Re: Create a new ACTIVITY_FETCH from a transformation

Posted by Gustavo Beneitez <gu...@gmail.com>.

Hi Karl,

I made a quick picture of what I really need (attached)

 Certain URLs coming from repository could be split into two: URL1 and
URL2.

Normal flow acts as only one is present, URL, but writing a new transform I
could realise also that there is another one: URL2.
My complain now is: "well, I have URL2 , how can then inject it to the flow
in order to become a new URL from the repository (and then fetched,
processed and ingested like others do)?".

Thanks.



El jue., 26 jul. 2018 a las 0:35, Karl Wright (<da...@gmail.com>)
escribió:

> The crawled URL is transmitted as part of the RepositoryDocument object to
> the output connector.  If this is going to Solr, it's used as the
> document's ID.  You can therefore customize Solr (or ElasticSearch) to
> extract the data you need at the indexing end.
>
> If this doesn't make any sense to you, then please be more specific about
> what the disposition of each crawled document is.
>
> Thanks,
> Karl
>
>
> On Wed, Jul 25, 2018 at 5:57 PM Gustavo Beneitez <
> gustavo.beneitez@gmail.com>
> wrote:
>
> > Hi all,
> >
> > I need to extract and analyse crawled urls because they may contain
> certain
> > parameters such as "?redirectURL=" that could point to new Documents to
> be
> > fetched and indexed.
> >
> > First I was trying to create a subclass that extends
> >
> > public class RedirectExtractor extends
> > org.apache.manifoldcf.agents.transformation.BaseTransformationConnector
> >
> > and add a "RedirectExtractor" transformation step to the fetch process in
> > ManifoldCF, but it only allows me to modify current Document, not to
> create
> > a new FETCH from the extracted parameter.
> >
> > I was investigating manifoldCF source code and I found something that may
> > be in hand
> >
> > activities.recordActivity(null,ACTIVITY_FETCH,
> >                 null,urlValue,Integer.toString(-2),"Robots
> > exclusion",null);
> >
> > from the IProcessActivity interface, which is used by the Connectors. I
> > didn't want to create a new connector since it is a bit complex but, do
> you
> > see an alternative or this is the only way?
> >
> > Thanks in advance.
> >
>

Re: Create a new ACTIVITY_FETCH from a transformation

Posted by Karl Wright <da...@gmail.com>.

The crawled URL is transmitted as part of the RepositoryDocument object to
the output connector.  If this is going to Solr, it's used as the
document's ID.  You can therefore customize Solr (or ElasticSearch) to
extract the data you need at the indexing end.

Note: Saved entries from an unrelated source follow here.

/-- The V map (VA, VB): the major opcode selects the form; reserved opcodes and 63 decode to nothing (R67). -/
def decodeV (w : Nat) : Option Instr :=
  match w / 2 ^ 26 with
  | 0 => if w = 0 then some .nopV else none
  | 1 => decodeV1 w
  | 2 => decodeV2 w
  | 3 => decodeV3 w
  | 4 => decodeV4 w
  | 5 => decodeV5 w
  | 6 => decodeV6 w
  | 7 => decodeV7 w
  | 8 => decodeV8 w
  | 9 => decodeV9 w
  | 10 => decodeV10 w
  | 11 => decodeV11 w
  | 12 => decodeV12 w
  | 13 => decodeV13 w
  | 14 => decodeV14 w
  | 15 => decodeV15 w
  | 16 => decodeV16 w
  | 17 => decodeV17 w
  | 18 => decodeV18 w
  | 19 => decodeV19 w
  | 20 => decodeV20 w
  | _ => none

/-- Major opcode 1 of the M map (MT). -/
def decodeM1 (w : Nat) : Option Instr :=
  if fld w 0 8 = 0 ∧ fld w 22 4 = 0 then accept (Instr.tmm (fld w 18 4) (fld w 13 5) (fld w 8 5)) else none

/-- Major opcode 2 of the M map (MT). -/
def decodeM2 (w : Nat) : Option Instr :=
  if fld w 0 8 = 0 ∧ fld w 22 4 = 0 then accept (Instr.tmmt (fld w 18 4) (fld w 13 5) (fld w 8 5)) else none

/-- Major opcode 3 of the M map (MT). -/
def decodeM3 (w : Nat) : Option Instr :=
  if fld w 0 8 = 0 ∧ fld w 22 4 = 0 then accept (Instr.tlx (fld w 18 4) (fld w 13 5) (fld w 8 5))
  else if fld w 0 8 = 0 ∧ fld w 22 4 = 1 then accept (Instr.tlxT (fld w 18 4) (fld w 13 5) (fld w 8 5))
  else if fld w 0 8 = 0 ∧ fld w 22 4 = 2 then accept (Instr.tlxX (fld w 18 4) (fld w 13 5) (fld w 8 5))
  else if fld w 0 8 = 0 ∧ fld w 22 4 = 3 then accept (Instr.tlxTx (fld w 18 4) (fld w 13 5) (fld w 8 5)) else none

/-- Major opcode 4 of the M map (MT). -/
def decodeM4 (w : Nat) : Option Instr :=
  if fld w 0 8 = 0 ∧ fld w 22 4 = 0 then accept (Instr.tla (fld w 18 4) (fld w 13 5) (fld w 8 5))
  else if fld w 0 8 = 0 ∧ fld w 22 4 = 1 then accept (Instr.tlaT (fld w 18 4) (fld w 13 5) (fld w 8 5)) else none

/-- Major opcode 5 of the M map (MT). -/
def decodeM5 (w : Nat) : Option Instr :=
  if fld w 0 8 = 0 ∧ fld w 22 4 = 0 then accept (Instr.tproj (fld w 18 4) (fld w 13 5) (fld w 8 5)) else none

/-- Major opcode 6 of the M map (MT). -/
def decodeM6 (w : Nat) : Option Instr :=
  if fld w 0 8 = 0 ∧ fld w 22 4 = 1 then accept (Instr.tlplE (fld w 18 4) (fld w 13 5) (fld w 8 5))
  else if fld w 0 8 = 0 ∧ fld w 22 4 = 2 then accept (Instr.tlplA (fld w 18 4) (fld w 13 5) (fld w 8 5))
  else if fld w 0 8 = 0 ∧ fld w 22 4 = 3 then accept (Instr.tlplEa (fld w 18 4) (fld w 13 5) (fld w 8 5)) else none

/-- Major opcode 7 of the M map (MT). -/
def decodeM7 (w : Nat) : Option Instr :=
  if fld w 4 22 = 0 then accept (Instr.tzero (fld w 0 4)) else none

/-- Major opcode 8 of the M map (MT). -/
def decodeM8 (w : Nat) : Option Instr :=
  if fld w 2 6 = 0 ∧ fld w 18 4 = 0 then accept (Instr.tldacc (fld w 22 4) (fld w 13 5) (fld w 8 5) (fld w 0 2)) else none

/-- Major opcode 9 of the M map (MT). -/
def decodeM9 (w : Nat) : Option Instr :=
  if fld w 2 6 = 0 ∧ fld w 18 4 = 0 then accept (Instr.tstacc (fld w 22 4) (fld w 13 5) (fld w 8 5) (fld w 0 2))
  else if fld w 2 6 = 1 ∧ fld w 18 4 = 0 then accept (Instr.tstaccG (fld w 22 4) (fld w 13 5) (fld w 8 5) (fld w 0 2)) else none

/-- Major opcode 10 of the M map (MT). -/
def decodeM10 (w : Nat) : Option Instr :=
  if fld w 4 4 = 0 ∧ fld w 18 8 = 0 then accept (Instr.tscale (fld w 13 5) (fld w 8 5) (fld w 0 4)) else none

/-- Major opcode 11 of the M map (MT). -/
def decodeM11 (w : Nat) : Option Instr :=
  if fld w 0 26 = 0 then accept (Instr.twait) else none

/-- The M map (MT): the major opcode selects the form; reserved opcodes and 63 decode to nothing (R67). -/
def decodeM (w : Nat) : Option Instr :=
  match w / 2 ^ 26 with
  | 0 => if w = 0 then some .nopM else none
  | 1 => decodeM1 w
  | 2 => decodeM2 w
  | 3 => decodeM3 w
  | 4 => decodeM4 w
  | 5 => decodeM5 w
  | 6 => decodeM6 w
  | 7 => decodeM7 w
  | 8 => decodeM8 w
  | 9 => decodeM9 w
  | 10 => decodeM10 w
  | 11 => decodeM11 w
  | _ => none

/-- Major opcode 1 of the C map (CP). -/
def decodeC1 (w : Nat) : Option Instr :=
  if fld w 6 2 = 0 then accept (Instr.cpy (fld w 23 3) (fld w 18 5) (fld w 13 5) (fld w 8 5) (fld w 0 6)) else none

/-- Major opcode 2 of the C map (CP). -/
def decodeC2 (w : Nat) : Option Instr :=
  if fld w 3 1 = 0 ∧ fld w 6 2 = 0 then accept (Instr.cpym (fld w 23 3) (fld w 18 5) (fld w 13 5) (fld w 8 5) (fld w 4 2) (fld w 0 3)) else none

/-- Major opcode 3 of the C map (CP). -/
def decodeC3 (w : Nat) : Option Instr :=
  if fld w 3 1 = 0 ∧ fld w 6 2 = 0 then accept (Instr.rdx (fld w 23 3) (fld w 18 5) (fld w 13 5) (fld w 8 5) (fld w 4 2) (fld w 0 3)) else none

/-- Major opcode 4 of the C map (CP). -/
def decodeC4 (w : Nat) : Option Instr :=
  if fld w 0 23 = 0 then accept (Instr.drain (fld w 23 3)) else none

/-- Major opcode 5 of the C map (CP). -/
def decodeC5 (w : Nat) : Option Instr :=
  if fld w 0 8 = 0 ∧ fld w 18 5 = 0 then accept (Instr.qpush (fld w 23 3) (fld w 13 5) (fld w 8 5)) else none

/-- Major opcode 6 of the C map (CP). -/
def decodeC6 (w : Nat) : Option Instr :=
  if fld w 0 8 = 0 then accept (Instr.stash (fld w 23 3) (fld w 18 5) (fld w 13 5) (fld w 8 5)) else none

/-- Major opcode 7 of the C map (CP). -/
def decodeC7 (w : Nat) : Option Instr :=
  if fld w 3 5 = 0 then accept (Instr.unstash (fld w 23 3) (fld w 18 5) (fld w 13 5) (fld w 8 5) (fld w 0 3)) else none

/-- Major opcode 8 of the C map (CP). -/
def decodeC8 (w : Nat) : Option Instr :=
  if fld w 0 8 = 0 ∧ fld w 13 10 = 0 then accept (Instr.sdrop (fld w 23 3) (fld w 8 5)) else none

/-- Major opcode 9 of the C map (CP). -/
def decodeC9 (w : Nat) : Option Instr :=
  if fld w 0 8 = 0 then accept (Instr.chsend (fld w 23 3) (fld w 18 5) (fld w 13 5) (fld w 8 5)) else none

/-- Major opcode 10 of the C map (CP). -/
def decodeC10 (w : Nat) : Option Instr :=
  if fld w 0 8 = 0 ∧ fld w 13 10 = 0 then accept (Instr.chack (fld w 23 3) (fld w 8 5)) else none

/-- Major opcode 11 of the C map (CP). -/
def decodeC11 (w : Nat) : Option Instr :=
  if fld w 0 8 = 0 then accept (Instr.glean (fld w 23 3) (fld w 18 5) (fld w 13 5) (fld w 8 5)) else none

/-- The C map (CP): the major opcode selects the form; reserved opcodes and 63 decode to nothing (R67). -/
def decodeC (w : Nat) : Option Instr :=
  match w / 2 ^ 26 with
  | 0 => if w = 0 then some .nopC else none
  | 1 => decodeC1 w
  | 2 => decodeC2 w
  | 3 => decodeC3 w
  | 4 => decodeC4 w
  | 5 => decodeC5 w
  | 6 => decodeC6 w
  | 7 => decodeC7 w
  | 8 => decodeC8 w
  | 9 => decodeC9 w
  | 10 => decodeC10 w
  | 11 => decodeC11 w
  | _ => none

/-- Major opcode 1 of the X map (XC). -/
def decodeX1 (w : Nat) : Option Instr :=
  accept (Instr.br (fld w 22 4) (fld w 17 5) (fld w 0 17))

/-- Major opcode 2 of the X map (XC). -/
def decodeX2 (w : Nat) : Option Instr :=
  if fld w 17 9 = 0 then accept (Instr.call (fld w 0 17)) else none

/-- Major opcode 3 of the X map (XC). -/
def decodeX3 (w : Nat) : Option Instr :=
  if fld w 0 17 = 0 ∧ fld w 22 4 = 0 then accept (Instr.jr (fld w 17 5))
  else if fld w 0 17 = 0 ∧ fld w 22 4 = 1 then accept (Instr.jrl (fld w 17 5)) else none

/-- Major opcode 4 of the X map (XC). -/
def decodeX4 (w : Nat) : Option Instr :=
  if fld w 22 4 = 1 then accept (Instr.loopEnter (fld w 17 5) (fld w 0 17))
  else if fld w 22 4 = 0 then accept (Instr.loop (fld w 17 5) (fld w 0 17)) else none

/-- Major opcode 5 of the X map (XC). -/
def decodeX5 (w : Nat) : Option Instr :=
  if fld w 0 17 = 0 ∧ fld w 22 4 = 0 then accept (Instr.mpush (fld w 17 5))
  else if fld w 0 17 = 0 ∧ fld w 22 4 = 1 then accept (Instr.mpushRaw (fld w 17 5)) else none

/-- Major opcode 6 of the X map (XC). -/
def decodeX6 (w : Nat) : Option Instr :=
  if fld w 0 26 = 0 then accept (Instr.minv) else none

/-- Major opcode 7 of the X map (XC). -/
def decodeX7 (w : Nat) : Option Instr :=
  if fld w 0 22 = 0 then accept (Instr.mpop (fld w 22 4)) else none

/-- Major opcode 8 of the X map (XC). -/
def decodeX8 (w : Nat) : Option Instr :=
  if fld w 17 9 = 0 then accept (Instr.bnone (fld w 0 17)) else none

/-- Major opcode 9 of the X map (XC). -/
def decodeX9 (w : Nat) : Option Instr :=
  if fld w 0 17 = 0 ∧ fld w 22 4 = 0 then accept (Instr.fmtw (fld w 17 5))
  else if fld w 4 22 = 262144 then accept (Instr.fmtwVty (fld w 0 4))
  else if fld w 12 14 = 2048 then accept (Instr.fmtwMab (fld w 6 6) (fld w 0 6))
  else if fld w 7 19 = 98304 then accept (Instr.fmtwRnd (fld w 4 3) (fld w 3 1) (fld w 0 3))
  else if fld w 0 26 = 16777216 then accept (Instr.fmtwBlk00)
  else if fld w 0 26 = 16777217 then accept (Instr.fmtwBlk01)
  else if fld w 0 26 = 16777218 then accept (Instr.fmtwBlk10)
  else if fld w 0 26 = 16777219 then accept (Instr.fmtwBlk11) else none

/-- Major opcode 10 of the X map (XC). -/
def decodeX10 (w : Nat) : Option Instr :=
  accept (Instr.trap (fld w 22 4) (fld w 17 5) (fld w 0 17))

/-- Major opcode 11 of the X map (XC). -/
def decodeX11 (w : Nat) : Option Instr :=
  if fld w 17 9 = 0 then accept (Instr.sysc (fld w 0 17)) else none

/-- Major opcode 12 of the X map (XC). -/
def decodeX12 (w : Nat) : Option Instr :=
  if fld w 17 9 = 0 then accept (Instr.ebrk (fld w 0 17)) else none

/-- Major opcode 13 of the X map (XC). -/
def decodeX13 (w : Nat) : Option Instr :=
  if fld w 0 26 = 0 then accept (Instr.yield) else none

/-- Major opcode 14 of the X map (XC). -/
def decodeX14 (w : Nat) : Option Instr :=
  if fld w 17 9 = 0 then accept (Instr.halt (fld w 0 17)) else none

/-- The X map (XC): the major opcode selects the form; reserved opcodes and 63 decode to nothing (R67). -/
def decodeX (w : Nat) : Option Instr :=
  match w / 2 ^ 26 with
  | 0 => if w = 0 then some .nopX else none
  | 1 => decodeX1 w
  | 2 => decodeX2 w
  | 3 => decodeX3 w
  | 4 => decodeX4 w
  | 5 => decodeX5 w
  | 6 => decodeX6 w
  | 7 => decodeX7 w
  | 8 => decodeX8 w
  | 9 => decodeX9 w
  | 10 => decodeX10 w
  | 11 => decodeX11 w
  | 12 => decodeX12 w
  | 13 => decodeX13 w
  | 14 => decodeX14 w
  | _ => none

If this doesn't make any sense to you, then please be more specific about
what the disposition of each crawled document is.

Thanks,
Karl

On Wed, Jul 25, 2018 at 5:57 PM Gustavo Beneitez <gu...@gmail.com>
wrote:

> Hi all,
>
> I need to extract and analyse crawled urls because they may contain certain
> parameters such as "?redirectURL=" that could point to new Documents to be
> fetched and indexed.
>
> First I was trying to create a subclass that extends
>
> public class RedirectExtractor extends
> org.apache.manifoldcf.agents.transformation.BaseTransformationConnector
>
> and add a "RedirectExtractor" transformation step to the fetch process in
> ManifoldCF, but it only allows me to modify current Document, not to create
> a new FETCH from the extracted parameter.
>
> I was investigating manifoldCF source code and I found something that may
> be in hand
>
> activities.recordActivity(null,ACTIVITY_FETCH,
>                 null,urlValue,Integer.toString(-2),"Robots
> exclusion",null);
>
> from the IProcessActivity interface, which is used by the Connectors. I
> didn't want to create a new connector since it is a bit complex but, do you
> see an alternative or this is the only way?
>
> Thanks in advance.
>